◆ **What you will do**:
Please quote exactly the lines below from the line containing "let start := laterTick" to the line containing "(R332, R339). -/", both lines included, and nothing else.

Dataset items:
________________________
-- ==== Sys2Proof/Machine/Tandem.lean ====
section
/-! DEFINITION. The tandem link, roles, epochs, and the ways into and out of the active role (R329-R348). -/

namespace Sys2Proof.Machine

/-! ## Frames -/

/-- TANDEM after f. -/
def State.modTan (s : State) (f : Tandem → Tandem) : State := { s with tan := f s.tan }

/-- Fields of TANDEM.CFG; a field that no slate set counts as the least legal value, or as R348 says of 0. -/
def State.tanPaired (s : State) : Bool := decide (fld (s.cfgAt 0x8000) 30 2 = 1)
def State.tanHac (s : State) : Bool := (s.cfgAt 0x8000).getLsbD 29
def State.tanE (s : State) : Nat := max 1 (fld (s.cfgAt 0x8000) 16 6)
def State.tanLoss (s : State) : Nat := 1024 * (if fld (s.cfgAt 0x8000) 8 4 = 0 then 4 else fld (s.cfgAt 0x8000) 8 4)
def State.tanGap (s : State) : Nat := 64 * (if fld (s.cfgAt 0x8000) 0 8 = 0 then 8 else fld (s.cfgAt 0x8000) 0 8)

/-- A tandem header word (R329). -/
def tanHdr (type len : Nat) : Word := BitVec.ofNat 32 (0xA500_0000 + type * 2 ^ 20 + len)

/-- A frame of this type with this payload passes its checks (R332). -/
def tanGood (type : Nat) (payload : List Word) (crc : Word) (len : Nat) : Bool :=
  decide (payload.length = len) && decide (crc32c (tanHdr type payload.length :: payload) = crc)

/-- The device takes frames: its role is not SOLO, and its link has been READY since its last loss (R330, R333). -/
def State.tanTakes (s : State) : Bool := decide (s.tan.role ≠ .solo) && decide (s.tan.link = .ready)

/-- The transmitter's next idle beacon is due 1024 tk after it falls idle (R333). -/
def State.beaconDue (s : State) : State := (s.cancel .beaconSend).oweAt (laterTick s.tick s.tan.txBusy + 1024) .beaconSend

/-- A frame is sent: behind what is being sent, and no earlier than k ticks from now (R329, R331, R337). -/
def State.tanSend (s : State) (k type : Nat) (payload : List Word) : State :=
  let start := laterTick (s.tick + BitVec.ofNat 64 k) s.tan.txBusy
  let w := tanHdr type payload.length :: payload
  let done := start + BitVec.ofNat 64 (8 * (payload.length + 2))
  (s.modTan (fun t => { t with sent := t.sent ++ [(start, w ++ [crc32c w])], txBusy := done,
                               recEnd := if type = 1 then done else t.recEnd })).beaconDue

/-- A valid frame arrives: the loss limit starts again (R333). -/
def State.tanHeard (s : State) : State := (s.cancel .tandemLinkLoss).owe s.tanLoss .tandemLinkLoss

/-- TANDEM_EVT with a kind (R347). -/
def State.tanEvt (s : State) (kind : Byte) : State := s.raiseBy 0x39 .tandem 0 kind 0

/-- A frame is discarded (R332). -/
def State.tanDiscard (s : State) (isRecord : Bool) : State :=
  s.modTan (fun t => { t with perr := satAdd t.perr 1, partials := if isRecord then satAdd t.partials 1 else t.partials })

/-- TANDEM_FRAME_DISCARD (R332, R339). -/
def execTandemFrameDiscard (isRecord : Bool) (s : State) : Host.Outcome State Fault Refusal :=
  s.act fun s => if s.tanTakes then s.tanDiscard isRecord else s

/-! ## Training -/

/-- The training word TP (R67, R330). -/
def tpWord : Word := 0x6C93A55A

/-- The training word that answers TP (R330). -/
def tplWord : Word := 0x936C5AA5

/-- What the device sends while its link is not READY: TP until its receiver has locked, then TPL until the partner has locked too, then
idle; in SOLO idle (R330). -/
def Tandem.training (t : Tandem) : Option Word :=
  if t.role = .solo ∨ t.link = .ready then none else if !t.locked then some tpWord else if !t.peerTpl then some tplWord else none

/-- Training starts; what was being sent is cut off (R330). -/
def State.tanTrain (s : State) : State :=
  ((s.cancel .tandemLinkLoss).cancel .beaconSend).modTan (fun t =>
    { t with link := if t.link = .lost then .lost else .training, locked := false, peerTpl := false, sent := [], txBusy := 0, recEnd := 0 })

/-- TANDEM_LOCK (R330): the receiver has locked on TP or TPL; STAT.LINK reads TRAINING. tpl: the partner sends TPL or idle, so it has
locked too. -/
def execTandemLock (tpl : Bool) (s : State) : Host.Outcome State Fault Refusal :=
  s.act fun s =>
    if s.tan.role ≠ .solo ∧ s.tan.link ≠ .ready then s.modTan (fun t => { t with link := .training, locked := true, peerTpl := tpl })
    else s

/-- TANDEM_READY (R330, R333): a receiver that has locked takes 16 idle ticks; after a loss the link is restored. -/
def execTandemReady (s : State) : Host.Outcome State Fault Refusal :=
  s.act fun s =>
    if s.tan.role ≠ .solo ∧ s.tan.link ≠ .ready ∧ s.tan.locked then
      let again := s.tan.lostOnce
      let s := ((s.modTan (fun t => { t with link := .ready, lostOnce := false, peerTpl := true, frames := none })).tanHeard).beaconDue
      if again then s.tanEvt 6 else s
    else s

/-- TANDEM_LINK_LOSS (R333, R339): no valid frame has come for PLOSS x 1024 tk. -/
def execTandemLinkLoss (s : State) : Host.Outcome State Fault Refusal :=
  s.act fun s =>
    let u := s.settle .tandemLinkLoss
    if !s.isDue .tandemLinkLoss then s
    else if s.tan.role ≠ .solo ∧ s.tan.link = .ready then
      let u := u.modTan (fun t => { t with link := .lost, lostOnce := true, stale := t.stale || decide (t.role = .standby) })
      (u.tanTrain).raiseBy 0x38 .tandem 0 0 0
    else u

def Role.code : Role → Nat
  | .solo => 0 | .active => 1 | .standby => 2

/-- Role of a BEACON code (R332); 3 is no role. -/
def roleOfCode (v : Nat) : Role :=
  match v with
  | 1 => .active | 2 => .standby | _ => .solo

/-- The BEACON's payload (R332). -/
def State.beaconWord (s : State) : Word :=
  BitVec.ofNat 32 (s.tan.role.code * 2 ^ 30 + bit s.tan.stale 29 + bit s.fault.lockout 28)

/-- BEACON_SEND (R333): the transmitter has been idle for 1024 tk. -/
def execBeaconSend (s : State) : Host.Outcome State Fault Refusal :=
  s.act fun s =>
    let u := s.settle .beaconSend
    if !s.isDue .beaconSend then s
    else if s.tan.role ≠ .solo ∧ s.tan.link = .ready then u.tanSend 0 2 [s.beaconWord] else u

/-- Both devices report ACTIVE, the partner in the BEACON that has come: DUAL_ACTIVE is raised once (R333). -/
def State.dualCheck (s : State) : State :=
  let d := decide (s.tan.role = .active) && decide (s.tan.prole = .active)
  if d && !s.tan.dual then (s.modTan (fun t => { t with dual := true })).tanEvt 1 else s.modTan (fun t => { t with dual := d })

/-- BEACON (R332, R333). -/
def execBeacon (payload : List Word) (crc : Word) (s : State) : Host.Outcome State Fault Refusal :=
  s.act fun s =>
    if !s.tanTakes then s
    else if !tanGood 2 payload crc 1 then s.tanDiscard false
    else ((s.tanHeard).modTan (fun t => { t with prole := roleOfCode (fld (payload.getD 0 0) 30 2) })).dualCheck

/-! ## Records -/

/-- OUT[n] of a record: the last output word or command that landed; 0 for inputs (R338). -/
def State.recordOut (s : State) (n : IslandNo) : Word := if s.isl[n].pers.output then s.isl[n].lastOut else 0

/-- AUX[n] of a record (R338). -/
def State.recordAux (s : State) (n : IslandNo) : Word :=
  let i := s.isl[n]
  if i.pers = .diCnt then i.din.count
  else if i.pers.output then BitVec.ofNat 32 (bit i.governed 31 + i.safe.held.toNat)
  else 0

/-- EVT.HOLD: islands with a SAFE demand, and with FORCE, of the reflex table (R262). -/
def State.holdWord (s : State) : Nat :=
  islSum (fun n => bit (s.rfxDemand n).safe (16 + n.val) + bit (s.rfxDemand n).force n.val)

/-- Islands that are RUNNING and not in a shadow stage (R338). -/
def State.validMap (s : State) : Nat := islSum (fun n => bit (s.running n && !s.isl[n].shadow) n.val)

/-- Words 5-40 of a record as the device assembles them (R338). -/
def State.recordBody (s : State) : List Word :=
  let h := s.holdWord
  [BitVec.ofNat 32 (s.safe.cmd.toNat * 2 ^ 16 + h % 2 ^ 16), BitVec.ofNat 32 (h / 2 ^ 16 * 2 ^ 16 + s.validMap),
   s.evt.active.setWidth 32, s.evt.active.extractLsb' 32 32] ++ islands.map (fun n => s.recordOut n) ++ islands.map (fun n => s.recordAux n)

/-- Words 1-40 of a record; with HAC the buffer gives words 5-40 (R338, R340). -/
def State.recordWords (s : State) (epoch : Word) : List Word :=
  [epoch, s.tick.setWidth 32, s.tick.extractLsb' 32 32, s.slate.id] ++ (if s.tanHac then s.tan.hbuf.toList else s.recordBody)

/-- A record is captured and sent, from 4 tk after this tick on; without a ready buffer none is (R337, R340). -/
def State.capture (s : State) : State :=
  if s.tanHac && !s.tan.hrdy then s.modTan (fun t => { t with hskip := satAdd t.hskip 1 })
  else
    let e := s.tan.epochTx + 1
    let w := s.recordWords e
    (s.modTan (fun t => { t with epochTx := e, hrdy := t.hrdy && !s.tanHac })).tanSend 4 1 w

/-- The header of a recognised CYCLE frame: an epoch boundary, if it is due and the previous record has been sent (R337, R345). -/
def State.tanCycle (s : State) : State :=
  if s.tan.role = .active ∧ s.tan.link = .ready then
    let k : Nat := (s.tan.frames.getD s.tanE) + (if s.tan.frames.isSome then 1 else 0)
    if s.tan.frames.isSome && decide (k < s.tanE) then s.modTan (fun t => { t with frames := some k })
    else if s.tick < s.tan.recEnd then
      s.modTan (fun t => { t with frames := some k, defer := if t.deferred then t.defer else satAdd t.defer 1, deferred := true })
    else (s.modTan (fun t => { t with frames := some 0, deferred := false })).capture
  else s

/-- RECORD (R339): the standby takes the copy. -/
def execRecord (payload : List Word) (crc : Word) (s : State) : Host.Outcome State Fault Refusal :=
  s.act fun s =>
    if !s.tanTakes then s
    else if !tanGood 1 payload crc 40 then s.tanDiscard true
    else
      let s := s.tanHeard
      if s.tan.role = .standby then
        let mis := decide (payload.getD 3 0 ≠ s.slate.id)
        let new := mis && !s.tan.mismatch
        let s := s.modTan (fun t =>
          { t with copy := payload, epochRx := payload.getD 0 0,
                   rxtick := ((payload.getD 2 0) ++ (payload.getD 1 0) : BitVec 64), nocopy := false, stale := false, mismatch := mis })
        if new then s.tanEvt 2 else s
      else s

/-! ## Roles -/

/-- Every RUNNING island whose personality has a shadow stage is sent a CMD cell (R335). -/
def State.sendShadow (s : State) (on : Bool) : State :=
  islands.foldl (fun (s : State) (n : IslandNo) =>
    if s.running n && shadows (s.pers n) then s.send n .tandem (.cmd (if on then .shadow else .unshadow)) else s) s

/-- The device becomes STANDBY (R335, R339). -/
def State.toStandby (s : State) : State :=
  (s.modTan (fun t => { t with role := .standby, nocopy := true, frames := none, deferred := false })).sendShadow true

/-- An ACTIVE device becomes STANDBY (R347). -/
def State.demoted (s : State) : State := s.toStandby.tanEvt 4

/-- Training starts at a commit that turns SOLO to PAIRED, and the link is OFF and sends idle in SOLO (R330); a device that promotes keeps
its role and link until the promotion ends (R334). Log entry 15. -/
def State.tanLinkFor (s : State) : State :=
  if s.tan.pbusy then s
  else if s.tanPaired then
    if s.tan.link = .off then s.modTan (fun t => { t with link := .training, lostOnce := false, locked := false, peerTpl := false }) else s
  else (((s.cancel .tandemLinkLoss).cancel .beaconSend).cancel .ackSend).modTan (fun t =>
    { t with link := .off, lostOnce := false, ackDue := false, sent := [], txBusy := 0, recEnd := 0 })

/-- A STANDBY becomes SOLO: an output keeps its shadow stage until its first output word or command (R334); any other island leaves it by
an UNSHADOW cell (R335). -/
def State.soloIsland (s : State) (n : IslandNo) : State :=
  if (s.pers n).output then s.modIsl n (fun i => { i with shadowUntilCmd := i.shadow })
  else if s.running n && (s.isl[n].shadow || s.isl[n].down.any (fun c => decide (c.data = .cmd .shadow))) then
    s.send n .tandem (.cmd .unshadow)
  else s

/-- The role row of a commit (R334); while a promotion runs it waits. -/
def State.roleRow (s : State) : State :=
  if s.tan.pbusy then s.modTan (fun t => { t with commitWait := true })
  else
    let s := s.modTan (fun t => { t with commitWait := false })
    match s.tan.role, s.tanPaired with
    | .solo, true =>
      if islands.any (fun n => s.running n) then s.modTan (fun t => { t with role := .active, frames := none, deferred := false })
      else s.toStandby
    | .active, false => s.modTan (fun t => { t with role := .solo, hand := .none })
    | .standby, false => (islands.foldl State.soloIsland s).modTan (fun t => { t with role := .solo, hand := .none })
    | _, _ => s

/-- A promotion has ended: a role row that a commit left is applied (R334). -/
def State.promotionEnds (s : State) : State :=
  let s := s.modTan (fun t => { t with pbusy := false, hand := .none })
  if s.tan.commitWait then s.roleRow.tanLinkFor else s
________________________
◆ **Solution to this task**:
  let start := laterTick (s.tick + BitVec.ofNat 64 k) s.tan.txBusy
  let w := tanHdr type payload.length :: payload
  let done := start + BitVec.ofNat 64 (8 * (payload.length + 2))
  (s.modTan (fun t => { t with sent := t.sent ++ [(start, w ++ [crc32c w])], txBusy := done,
                               recEnd := if type = 1 then done else t.recEnd })).beaconDue

/-- A valid frame arrives: the loss limit starts again (R333). -/
def State.tanHeard (s : State) : State := (s.cancel .tandemLinkLoss).owe s.tanLoss .tandemLinkLoss

/-- TANDEM_EVT with a kind (R347). -/
def State.tanEvt (s : State) (kind : Byte) : State := s.raiseBy 0x39 .tandem 0 kind 0

/-- A frame is discarded (R332). -/
def State.tanDiscard (s : State) (isRecord : Bool) : State :=
  s.modTan (fun t => { t with perr := satAdd t.perr 1, partials := if isRecord then satAdd t.partials 1 else t.partials })

/-- TANDEM_FRAME_DISCARD (R332, R339). -/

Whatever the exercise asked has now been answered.